So, given the choice, men prefer doing most of the housework. Who knew? According to researchers from Cambridge, using a survey of 30,000 households, chaps find that home life is a lot smoother if they do the cooking, washing, cleaning and shopping. Rather than letting their grumbling other halves do it.
They suggest this is because men have discovered that rushing with open arms towards the rubber gloves, rather than regularly collapsing on the sofa means a, less internal guilt and b, no noisy nagging. Hence, an easier life all round.
Of course, Cambridge thinks this is a direct result of global female emancipation. "Women are becoming more assertive and making their dissatisfaction with lazy partners plain," say the academics.

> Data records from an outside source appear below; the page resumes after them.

-- ==== Sys2Proof/Machine/Dispatch.lean ====
section
/-! DEFINITION. The one dispatch of instructions and events to their meanings. -/

namespace Sys2Proof.Machine
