/-- ldacq, the atomics and chunk enter flight as operations on their home; strel posts the publication of all the context has
not published, its own bytes last, at once or when it may (log entry 8). Of every global access of the M slots, loads and
stores too: a misaligned address traps 0x04, one in the window region 0x05, a failed translation 0x06 and a failed
protection 0x07, with the lowest address that fails, and for a write with 1 as information; an atomic of a page that may
not be read traps 0x07 (08 R184, R189 to R191, 12 R280, R281, 16 R323). -/
def Obligations.HomeOperations : Prop :=
  (∀ (s s1 : State) (sc : BitVec 3) (d b v : BitVec 6) (o : BitVec 10) (p : Piece),
       sc.toNat < 6 →
       let a := (s.readS b).toNat
       let enters (op : HomeOp) (q : MemOp) := q.home = some op ∧ q.scope = sc.toNat ∧ q.dest = d.toNat ∧ q.va = p.va
         ∧ q.pa = p.pa
       let atomic (i : Instr) (op : HomeOp) (w : Nat) := a % w = 0 → s.isHeld s.cur.ctx = false →
         s.reaches .write false [(a, w, 0)] [p] s1 → readable s1 p.va = true →
         ∃ t, exec i s = .next t
           ∧ OpAdded s1 t (fun q => enters op q ∧ q.operand = s1.readS v ∧ q.compare = s1.readS d)
       (s.addrOf b 8 o % 8 = 0 → s.reaches .read false [(s.addrOf b 8 o, 8, 0)] [p] s1 →
         ∃ t, exec (.ldacq sc d b o) s = .next t ∧ OpAdded s1 t (enters .acquire))
       ∧ (s.addrOf b 8 o % 8 = 0 → s.isHeld s.cur.ctx = false →
         s.reaches .write false [(s.addrOf b 8 o, 8, 0)] [p] s1 →
         s1.bufferShort s1.cur.ctx (linesOf .buffer p.va p.pa (wordBytes (s1.readS d) 8)) = false →
         (let u := (linesOf .buffer p.va p.pa (wordBytes (s1.readS d) 8)).foldl (fun (t : State) l => t.enterLine s1.cur.ctx l) s1
          let lines := (u.ctx s1.cur.ctx).mem.unpub
          let e := u.modMem s1.cur.ctx fun m => { m with unpub := [] }
          exec (.strel sc d b o) s = .next (if e.mustHold s1.cur.ctx lines then e.modMem s1.cur.ctx fun m => { m with
              pubs := m.pubs ++ [⟨sc.toNat, lines, some p.pa, true, false, .nothing, m.nextId⟩] }
            else e.publishLines s1.cur.ctx sc.toNat lines true (some p.pa))))
       ∧ (s.addrOf b 8 o % 8 = 0 → s.isHeld s.cur.ctx = false →
         s.reaches .write false [(s.addrOf b 8 o, 8, 0)] [p] s1 →
         exec (.strel sc d b o) s = .next (postPublication s1 s1.cur.ctx sc.toNat
           (linesOf .buffer p.va p.pa (wordBytes (s1.readS d) 8)) p.pa))
       ∧ atomic (.aadd d b v sc) .add 8 ∧ atomic (.amin d b v sc) .min 8 ∧ atomic (.amax d b v sc) .max 8
       ∧ atomic (.axchg d b v sc) .xchg 8 ∧ atomic (.acas d b v sc) .cas 8 ∧ atomic (.afadd d b v sc) .fadd 4
       ∧ atomic (.chunk d b v sc) .chunk 32)
  ∧ (∀ (s s1 : State) (z k sc : BitVec 3) (d v b i : BitVec 6) (o : BitVec 10) (p : Piece),
       let w := sizeBytes z.toNat
       let part := State.partOf s s.cur.ctx
       let window (r : Nat × Nat × Nat) := inWindow r.1 = true ∨ inWindow (r.1 + r.2.1 - 1) = true
       let checks (ins : Instr) (kind : Access) (each : Bool) (reqs : List (Nat × Nat × Nat)) := s.homeAhead reqs = false →
         (∀ pre r rest, each = false → reqs = pre ++ r :: rest → (∀ q ∈ pre, ¬window q) → window r →
           exec ins s = .next (s.trapHere 0x05 (Max.max r.1 windowBase) 0))
         ∧ ∀ code va, (each = true ∨ ∀ q ∈ reqs, ¬window q) → (∀ q ∈ reqs, s.shooting part q.1 q.2.1 = false) →
           placeAll kind each reqs s = .error (code, va) →
           ∃ fa, exec ins s = .next ((if code = 0x06 then s.logWalk part va else s).trapHere code fa
               (if kind = .write ∧ code ≠ 0x05 then 1 else 0))
             ∧ (fa = va % 2 ^ 64 ∨ ∃ r ∈ reqs, ∃ b, s.pieceFails kind each r.1 r.2.1 = some b ∧ fa = b % 2 ^ 64)
             ∧ fa ≤ va % 2 ^ 64 ∧ ∀ r ∈ reqs, ∀ b, s.pieceFails kind each r.1 r.2.1 = some b → fa ≤ b % 2 ^ 64
       let one (ins : Instr) (kind : Access) (a n : Nat) := (a % n ≠ 0 → exec ins s = .next (s.trapHere 0x04 a 0))
         ∧ (a % n = 0 → checks ins kind false [(a, n, 0)])
       let rows (ins : Instr) (kind : Access) := v.toNat < s.grant s.cur.ctx →
         (s.addrOf b 128 o % 128 ≠ 0 → exec ins s = .next (s.trapHere 0x04 (s.addrOf b 128 o) 0))
         ∧ (s.addrOf b 128 o % 128 = 0 →
           checks ins kind false ((List.range 8).map fun c => (s.addrOf b 128 o + 128 * c, 128, 128 * c)))
       let elems (ins : Instr) (kind : Access) := s.grants [v.toNat, i.toNat] → z = 2 ∨ z = 3 →
         ((s.readS b).toNat % w ≠ 0 → exec ins s = .next (s.trapHere 0x04 (s.readS b).toNat 0))
         ∧ ((s.readS b).toNat % w = 0 → checks ins kind true ((actives w (s.readK k.toNat)).map fun e =>
           (wideAddr ((s.readS b).toNat + w * sextN (elem w (s.readV i.toNat) e) (8 * w)), w, w * e)))
       let atomic (ins : Instr) (n : Nat) := sc.toNat < 6 → s.isHeld s.cur.ctx = false →
         one ins .write (s.readS b).toNat n
         ∧ ((s.readS b).toNat % n = 0 → s.reaches .write false [((s.readS b).toNat, n, 0)] [p] s1 → readable s1 p.va = false →
           exec ins s = .next (s1.trapHere 0x07 p.va 1))
       (z ≠ 7 → one (.ldg z d b o) .read (s.addrOf b w o) w) ∧ (z.toNat < 4 → one (.stg z d b o) .write (s.addrOf b w o) w)
       ∧ rows (.vldg v b o) .read ∧ rows (.vstg v b o) .write ∧ elems (.vgath z v b i k) .read ∧ elems (.vscat z v b i k) .write
       ∧ (sc.toNat < 6 → one (.ldacq sc d b o) .read (s.addrOf b 8 o) 8
         ∧ (s.isHeld s.cur.ctx = false → one (.strel sc d b o) .write (s.addrOf b 8 o) 8))
       ∧ atomic (.aadd d b v sc) 8 ∧ atomic (.amin d b v sc) 8 ∧ atomic (.amax d b v sc) 8 ∧ atomic (.axchg d b v sc) 8
       ∧ atomic (.acas d b v sc) 8 ∧ atomic (.afadd d b v sc) 4 ∧ atomic (.chunk d b v sc) 32)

I'm not at all sure this is true. Apparently, when women go on holiday, you can always identify the Alpha Female, because she'll be the one in the kitchen. Maybe it's the same at home. If your husband wants to stake out his place over loading the dishwasher and takes pride in wielding the Mr Muscle, maybe there is a message to be absorbed here. He who does the lion's share becomes the lion. According to Paul Hollywood, baking ace and resident hunk on The Great British Bake Off, men are always tweeting him pictures of cakes they have just created. Honestly.
Kitchen designers understand this; indeed, if you look at current trends, there's a lot of big, tough stuff going on in kitchens. It's all about terrifying gadgets which reinforce the idea of the kitchen as laboratory, racing car, and hi-pressure catering zone smoothly capable of delivering the highest possible placing in the social barometer which is the DPS (Dinner Party Stakes).
Perhaps it's a subtle way of redressing the balance; anxious about "career women" advancing in the boardroom and achieving all-round excellence at school, blokes have decided en masse, to undermine the soft underbelly of the Domestic Goddess. You know those smiling dads at the school cake sale? They're the ones to watch.